» **Instructions for the task**
Which lines mention "tick"? Show each one from the listing.

» **Records to process**

-- ==== Sys2Proof/Machine/Admission.lean ====
section
/-! DEFINITION. The admission test (R76 to R80, R474, R285, R329, R342 to R344, R444, R472): what a Recipe and a set of counted slots give on the
units in service, and the first test that fails. Powers are in mW, loads in units that each definition names, times in ps. -/

namespace Sys2Proof.Machine

/-! ### Exact fractions -/

/-- A fraction: the tests of R78 to R80 compare times and loads without rounding. -/
structure Frac where
  num : Nat
  den : Nat := 1
deriving DecidableEq, Repr, Inhabited

/-- A fraction in lowest terms. -/
def frac (n d : Nat) : Frac := let g := max 1 (Nat.gcd n d); { num := n / g, den := max 1 (d / g) }

def Frac.add (a b : Frac) : Frac := frac (a.num * b.den + b.num * a.den) (a.den * b.den)
def Frac.mul (a b : Frac) : Frac := frac (a.num * b.num) (a.den * b.den)
/-- The difference, 0 where it would be negative. -/
def Frac.sub (a b : Frac) : Frac := frac (a.num * b.den - b.num * a.den) (a.den * b.den)
def Frac.le (a b : Frac) : Bool := decide (a.num * b.den ≤ b.num * a.den)
def Frac.lt (a b : Frac) : Bool := decide (a.num * b.den < b.num * a.den)
def Frac.max (a b : Frac) : Frac := if a.le b then b else a
def Frac.min (a b : Frac) : Frac := if a.le b then a else b
def Frac.inv (a : Frac) : Frac := { num := a.den, den := Nat.max 1 a.num }
def Frac.floor (a : Frac) : Nat := a.num / Nat.max 1 a.den
def Frac.ceil (a : Frac) : Nat := cdiv a.num (Nat.max 1 a.den)
def Frac.sum (l : List Frac) : Frac := l.foldl Frac.add { num := 0 }

/-- What a failing test reports: its code, INDEX_KIND, index and plan (R374). -/
structure AdmFail where
  code  : U16
  kind  : Nat := 0
  index : Nat := 0
  plan  : Nat := 0
deriving DecidableEq, Repr, Inhabited

/-- A context as admission forms it (R285). -/
structure AdmCtx where
  plan   : Nat
  cls    : Nat
  slots  : List Nat
  /-- The region of TICK_REGIONS that a tick context serves. -/
  tick   : Option Nat
  gau    : Bool
  region : Option Nat
  /-- Releases per second, relative deadline in ns, worst-case time in ns. -/
  rate   : Frac := { num := 0 }
  dctx   : Frac := { num := 0 }
  cost   : Frac := { num := 0 }
deriving DecidableEq, Repr, Inhabited

/-- The step bounds of R80, in ns. -/
structure Bounds where
  b3  : Frac
  b5  : Frac
  b7  : Frac
  b8  : Frac
  b11 : Frac
deriving DecidableEq, Repr, Inhabited

/-- What a passing admission fixes. -/
structure AdmRes where
  fAdm    : Nat
  ctxs    : List AdmCtx
  homes   : Tbl Nat
  bounds  : Bounds
  traffic : Nat
  link    : Nat
  cse     : Nat
  decLoad : Nat
  /-- Pools by number: use, log2, count, base. -/
  pools   : List (Nat × Nat × Nat × Nat × Nat)
  encLoad : Tbl Nat
  encIdle : List (Nat × Nat)
  rings   : Tbl Nat
  ringEnd : Nat
  gauFree : List Nat
deriving DecidableEq, Repr, Inhabited

/-- The first failure of a list of tests. -/
def firstFail : List (Option AdmFail) → Option AdmFail
  | [] => none
  | some f :: _ => some f
  | none :: r => firstFail r

/-- A test that fails with `f` unless `ok`. -/
def unless_ (ok : Bool) (f : AdmFail) : Option AdmFail := if ok then none else some f

/-! ### Tests 1 to 4: the Recipe alone -/

/-- The range of a setting (R55). -/
def settingRange (key : Nat) : Option (Nat × Nat) :=
  match key with
  | 0x1 => some (60, 240) | 0x2 => some (0, 55) | 0x3 => some (10, 100) | 0x4 => some (20, 1000) | 0x5 => some (1, 3600)
  | 0x6 => some (5, 100) | 0x7 => some (1, 64) | 0x8 => some (500, 20000) | 0x9 => some (0, 1) | 0xA => some (64, 768)
  | 0xB => some (8, 16) | 0xC => some (0, 4) | 0xD => some (1, 16) | 0xE => some (1, 1000) | 0xF => some (1, 1000)
  | 0x10 => some (1, 1000) | _ => none

/-- A list without repeats. -/
def distinct : List Nat → Bool
  | [] => true
  | a :: r => !r.contains a && distinct r

/-- Test 1 (R55). -/
def settingsOk (es : List SettingEntry) : Bool :=
  es.all (fun e => e.zero == 0 && match settingRange e.key.toNat with
    | some (lo, hi) => decide (lo ≤ e.value.toNat ∧ e.value.toNat ≤ hi)
    | none => false) && distinct (es.map fun e => e.key.toNat)

/-- A setting of a Recipe, or its default. -/
def recSetting (r : Cartridge) (key dflt : Nat) : Nat :=
  match r.settings.find? (fun e => e.key.toNat == key) with
  | some e => e.value.toNat
  | none => dflt

/-- Powers of two. -/
def isPow2 (n : Nat) : Bool := decide (n = 2 ^ n.log2)

/-- One entry of the slot table keeps R56. -/
def slotEntryOk (r : Cartridge) (e : SlotEntry) : Bool :=
  decide (e.slot.toNat ≤ 511) && decide (100 ≤ e.rate.toNat ∧ e.rate.toNat ≤ 12000)
    && decide (1 ≤ e.maxBitrate.toNat ∧ e.maxBitrate.toNat ≤ 800000)
    && decide (65536 ≤ e.ringBytes.toNat ∧ e.ringBytes.toNat ≤ 67108864) && isPow2 e.ringBytes.toNat
    && (e.deadline == 0 || decide (20 ≤ e.deadline.toNat ∧ e.deadline.toNat ≤ 1000))
    && decide (e.ingest.toNat ≤ 1) && decide (e.prio.toNat ≤ 3) && decide (e.metaRing.toNat < recSetting r 0xD 1)
    && r.plans.any (fun p => p.plan == e.pipeline) && decide (e.flags.toNat < 8) && e.zero == 0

» **Result for this exercise**
  /-- The region of TICK_REGIONS that a tick context serves. -/
  tick   : Option Nat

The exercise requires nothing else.